__TASK BRIEF__
Search the listing below, and show each line that includes the word "whether".

__DATASET RECORDS__
-- ==== Sys2Proof/Machine/L2.lean ====
section
/-! DEFINITION. The L2 slices: retention (12 R297, R298, 14 R340), fills and victims (12 R288), the expander and the metadata cache (12
R296), and their counters (14 R342 to R344, 15 R345, R346). -/
namespace Sys2Proof.Machine

/-- Fields of a retention register (R297). -/
def retWays (r : BitVec 192) : Nat := fld r 131 128
def retEf (r : BitVec 192) : Bool := r.getLsbD 132
def retOn (r : BitVec 192) : Bool := decide (fld r 127 64 ≠ 0)

/-- Does register i own ways? -/
def retOwns (r : BitVec 192) : Nat := if retOn r ∧ retEf r = false then retWays r else 0

/-- Ways owned by all registers of a slice but one. -/
def Slice.total (sl : Slice) (but : Nat) : Nat :=
  (sl.retain.zipIdx.map fun (r, i) => if i = but then 0 else retOwns r).sum

/-- The n highest-numbered ways that no other register owns (R297). -/
def Slice.pickWays (sl : Slice) (i n : Nat) : List Nat :=
  let used := (sl.own.zipIdx.filter fun (_, j) => decide (j ≠ i)).flatMap (·.1)
  (((List.range 24).reverse).filter fun w => !used.contains w).take n

/-- A retention register takes a new value in a slice: ways are kept, released or taken, and lines become retained, become ordinary or are
written back and invalidated (R297, R298, R340). -/
def Slice.setRetain (sl : Slice) (i : Nat) (r : BitVec 192) : Slice :=
  let old := sl.retain.getD i 0
  let n := retOwns r
  let own := if n = retOwns old then sl.own.getD i [] else sl.pickWays i n
  let inside := fun (l : L2Line) => inRange r (l.line * 512) && decide (l.part = fld r 136 133)
  let lines := sl.lines.filterMap fun l =>
    let l1 : L2Line := if l.ret = some i then { l with ret := none } else l
    if own.contains l.way then (if inside l then some { l1 with ret := some i } else none) else some l1
  { sl with retain := sl.retain.set i r, own := sl.own.set i own, lines := lines }

/-- The victim among the lines of the candidate ways (R288): the evict-first line inserted longest ago, else the least recently used. -/
def victimOf (ls : List L2Line) : Option L2Line :=
  let oldest := fun (key : L2Line → Nat) (xs : List L2Line) => xs.foldl (fun (v : Option L2Line) x => match v with
    | none => some x
    | some y => if key x < key y then some x else some y) none
  match oldest (·.filled) (ls.filter (·.evf)) with
  | some l => some l
  | none => oldest (·.used) ls

/-- A retention register that holds a line for a partition: the lowest-numbered enabled one (R297, R340). -/
def Slice.retAt (sl : Slice) (part pa : Nat) : Option (Nat × BitVec 192) :=
  (sl.retain.zipIdx.find? fun (r, _) => decide (fld r 127 64 ≠ 0 ∧ fld r 136 133 = part) && inRange r pa).map fun (r, i) => (i, r)

def bump32 (c : BitVec 128) (lo : Nat) : BitVec 128 := setFld c (lo + 31) lo (min (fld c (lo + 31) lo + 1) 0xFFFFFFFF)

/-! L2 cycles: 1.4 GHz beside the module's 1.05 GHz, four L2 cycles in three cycles (R4). -/

/-- The L2 cycles that have begun by a cycle (R4). -/
def l2Cycle (c : Nat) : Nat := c * 4 / 3

/-- The first cycle by which an L2 cycle has begun. -/
def coreCycle (u : Nat) : Nat := (u * 3 + 3) / 4

/-- The cycle in which the data of a fill have arrived: from HBM, or as the expander delivers them (R288, R296). -/
def Fill.arrival (f : Fill) : Nat := if f.rng.isNone then f.due else coreCycle f.out

/-! Fills (R288, R290, R296, R298, R345, R422). -/

/-- The context tag that owns a page: its session's for S and Y, tenant 0 of its partition else (R290, R451). -/
def State.ownerTag (s : State) (e : PotE) : Nat :=
  match (if e.cls = 1 ∨ e.cls = 2 then s.tum.sessions.find? fun x => decide (x.id = e.sess ∧ x.part = e.owner) else none) with
  | some x => 16 * x.part + x.tenant
  | none => 16 * e.owner

/-- Lines of a slice in the set of a line. -/
def Slice.setOf (sl : Slice) (line : Nat) : List L2Line := sl.lines.filter fun l => decide (l2Set (l.line * 512) = l2Set (line * 512))

/-- Ways of a set that ordinary lines may take: no owned way, no way of a version or snapshot (R288, R314, R340). -/
def State.plainWays (s : State) (d si line : Nat) : List Nat :=
  let x := s.die d
  let vways := ((s.vsects.filter fun v => decide (v.die = d ∧ v.spilled = false ∧ x.homeSlice (v.sector * 128) = si
    ∧ l2Set (v.sector * 128) = l2Set (line * 512))).length + 3) / 4
  (List.range 24).filter fun w => !((x.slices.getD si {}).own.flatten).contains w && decide (vways ≤ w)

/-- The way that a fill takes: its way, the line that leaves it, whether it is an owned way of the range's register; none while every way that it may take
has a fill in progress (R288, R298, R422). -/
def State.pickWay (s : State) (d si : Nat) (f : Fill) : Option (Nat × Option L2Line × Bool) :=
  let sl := (s.die d).slices.getD si {}
  let inSet := sl.setOf f.line
  let held := inSet.map (·.way)
  let own := match sl.retAt f.part (f.line * 512) with
    | some (i, r) => if retEf r then none else (sl.own.getD i []).find? fun w => !held.contains w
    | none => none
  match own with
  | some w => some (w, none, true)
  | none =>
    let cand := s.plainWays d si f.line
    let most := fld (s.partDie f.part d).qos 4 0
    let plain := inSet.filter fun l => cand.contains l.way && l.ret.isNone
    let mine := plain.filter fun l => decide (l.part = f.part)
    let out := fun (ls : List L2Line) => (victimOf (ls.filter fun l => !l.busy)).map fun v => (v.way, some v, false)
    if most ≠ 0 ∧ most ≤ mine.length then out mine
    else
      match cand.find? fun w => !held.contains w with
      | some w => some (w, none, false)
      | none => out plain

/-- A fill takes its way: the line is resident from now on, waiting for its data, and its victim is gone; the counters of R342 and R343 (R345). A bad line of HBM
makes a bad copy (R390). -/
def State.takeWay (s : State) (d si : Nat) (f : Fill) (pick : Nat × Option L2Line × Bool) : State :=
  let x := s.die d
  let sl := x.slices.getD si {}
  let (w, gone, owned) := pick
  let reg := sl.retAt f.part (f.line * 512)
  let pot := s.potAt d (f.line * 512)
  let l : L2Line :=
    { line := f.line, way := w, part := f.part, used := x.stamp, filled := x.stamp, busy := true
      evf := !owned && (match reg with
        | some (_, r) => retEf r
        | none => false)
      ret := if owned then reg.map (·.1) else none
      cls := (pot.map (·.cls)).getD 0, ctag := (pot.map s.ownerTag).getD 0 }
  let count := match reg with
    | some (i, _) => modAt sl.rcnt i fun v => bump32 v (if owned then 64 else 96)
    | none => sl.rcnt
  let sl1 := { sl with lines := l :: sl.lines.filter (fun y => decide (some y ≠ gone)), rcnt := count }
  let of := fun (line : Nat) (e : HwSite) => match e with
    | .l2 x a => decide (x = d ∧ a / 512 = line)
    | _ => false
  let bad := s.errs.any fun e => match e with
    | .hbm x a => decide (x = d ∧ a / 512 = f.line)
    | _ => false
  let errs := if s.errs.isEmpty then s.errs
    else (s.errs.filter fun e => !of f.line e && !gone.any fun v => of v.line e) ++ (if bad then [.l2 d (f.line * 512)] else [])
  let s1 := ({ s with errs := errs } : State).modDie d fun x => { x with stamp := x.stamp + 1, slices := x.slices.set si sl1 }
  match gone with
  | none => s1
  | some v => s1.modPartDie v.part d fun r =>
      { r with l2pcnt := modAt r.l2pcnt si fun c => if v.evf then bump32 (bump32 c 96) 64 else bump32 c 96 }

/-- The metadata cache of a die, 4,096 lines of 64 bytes: looked up for a line of range i, with whether it missed, which counts for its range (R296,
R344). -/
def State.metaLookup (s : State) (d i line : Nat) : State × Bool :=
  let x := s.die d
  let key := (fld (x.cmprange.getD i 0) 255 192 + (line * 512 - fld (x.cmprange.getD i 0) 63 0) / 512) / 64
  if x.mcache.contains key then (s, false)
  else (s.modDie d fun x =>
    { x with mcache := key :: x.mcache.take 4095, cmpcnt := modAt x.cmpcnt i fun c => bump32 c 96 }, true)

/-- The number k of the list's numbers in ascending order. -/
def nthLeast : Nat → List Nat → Nat
  | 0, l => (l.min?).getD 0
  | k + 1, l => nthLeast k (match l.min? with
    | some m => l.erase m
    | none => l)

/-- When the expander passes a fill of a range whose backing bytes are there at a cycle: the L2 cycles in which it joins the queue, behind the fills
before it and with room among 64, and in which it is delivered (R296). -/
def Slice.expand (sl : Slice) (due : Nat) (hard : Bool) : Nat × Nat :=
  let ahead := sl.xq ++ sl.fills.filter fun f => f.rng.isSome
  let room := if ahead.length < 64 then 0 else ((ahead[ahead.length - 64]?).map (·.out)).getD 0
  let join := max (max (l2Cycle due) ((ahead.getLast?.map (·.join)).getD 0)) room
  (join, max join ((ahead.getLast?.map (·.out)).getD 0) + if hard then 4 else 1)

/-- A fill starts for a line that is not resident (R288, R296, R345): it takes a way, or waits for the first way of its set whose fill
completes; from HBM its data take Config.latHbm, and as long again for a metadata line that the cache lacks. -/
def State.startFill (s : State) (part d si line : Nat) : State :=
  let rng := s.cmpAt d (line * 512)
  let hard := match rng with
    | none => false
    | some (_, r) => decide (cellGet s.hbm (hbmKey d (fld r 255 192 + (line * 512 - fld r 63 0) / 512)) ≠ 0)
  let (s1, miss) := match rng with
    | none => (s, false)
    | some (i, _) => s.metaLookup d i line
  let f0 : Fill := { line := line, part := part, due := 0, rng := rng.map (·.1), hard := hard }
  let pick := s1.pickWay d si f0
  let sl := (s1.die d).slices.getD si {}
  let wait := sl.fills.filter fun f => !f.taken && decide (l2Set (f.line * 512) = l2Set (line * 512))
  let busy := ((sl.setOf line).filter (·.busy)).flatMap fun l => ((sl.fills ++ sl.xq).filter fun f => decide (f.line = l.line)).map (·.arrival)
  let start := if pick.isSome then s.cycle else max s.cycle (nthLeast wait.length (busy ++ wait.map (·.arrival)))
  let due := start + Config.latHbm + if miss then Config.latHbm else 0
  let (join, out) := sl.expand due hard
  let f : Fill := { f0 with due := due, start := start, taken := pick.isSome, join := join, out := out }
  let s2 := match pick with
    | some k => s1.takeWay d si f k
    | none => s1
  s2.modDie d fun x => { x with slices := modAt x.slices si fun sl => { sl with fills := sl.fills ++ [f] } }

/-- A read request at the slice that holds the line, else at its home slice (R287, R288, R342, R343, R345): counters, recency, and a fill when the line is
neither resident nor on its way. -/
def State.l2Request (s : State) (part d pa : Nat) : State :=
  let x := s.die d
  let line := pa / 512
  let si := (x.slices.findIdx? fun sl => sl.lines.any fun l => decide (l.line = line)).getD (x.homeSlice pa)
  let sl := x.slices.getD si {}
  let hit := sl.lines.any (fun l => decide (l.line = line)) || sl.fills.any fun f => !f.taken && decide (f.line = line)
  let sl1 := { sl with
    lines := sl.lines.map fun l => if l.line = line then { l with used := x.stamp } else l
    rcnt := match sl.retAt part pa with
      | none => sl.rcnt
      | some (i, _) => modAt sl.rcnt i fun c => bump32 c (if hit then 0 else 32) }
  let s1 := (s.modDie d fun x => { x with slices := x.slices.set si sl1, stamp := x.stamp + 1 }).modPartDie part d fun r =>
    { r with l2pcnt := modAt r.l2pcnt si fun c => bump32 c (if hit then 0 else 32) }
  if hit then s1 else s1.startFill part d si line

/-- Cycles until the data of a line have arrived, on top of the hit latency (R285, R345, log 4). -/
def State.fillWait (s : State) (d pa : Nat) : Nat :=
  (s.die d).slices.foldl (fun m sl =>
    ((sl.fills ++ sl.xq).filter fun f => decide (f.line = pa / 512)).foldl (fun m f => max m (f.arrival - s.cycle)) m) 0

/-- A read request with the wait for the line it needs. -/
def State.l2Read (s : State) (part d pa : Nat) : State × Nat :=
  let s1 := s.l2Request part d pa
  (s1, s1.fillWait d pa)

/-- The data of a line have arrived. -/
def Slice.arrived (sl : Slice) (line : Nat) : Slice :=
  { sl with lines := sl.lines.map fun l => if l.line = line then { l with busy := false } else l }

/-- Has a fill of a slice something to do by a cycle: take its way, bring its data, or join the expander queue (R288, R296)? -/
def Fill.ripe (f : Fill) (now : Nat) : Bool :=
  if !f.taken then decide (f.start ≤ now) else if f.rng.isNone then decide (f.due ≤ now) else decide (f.join ≤ l2Cycle now)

__ANSWER BELOW__
/-- The way that a fill takes: its way, the line that leaves it, whether it is an owned way of the range's register; none while every way that it may take
/-- The metadata cache of a die, 4,096 lines of 64 bytes: looked up for a line of range i, with whether it missed, which counts for its range (R296,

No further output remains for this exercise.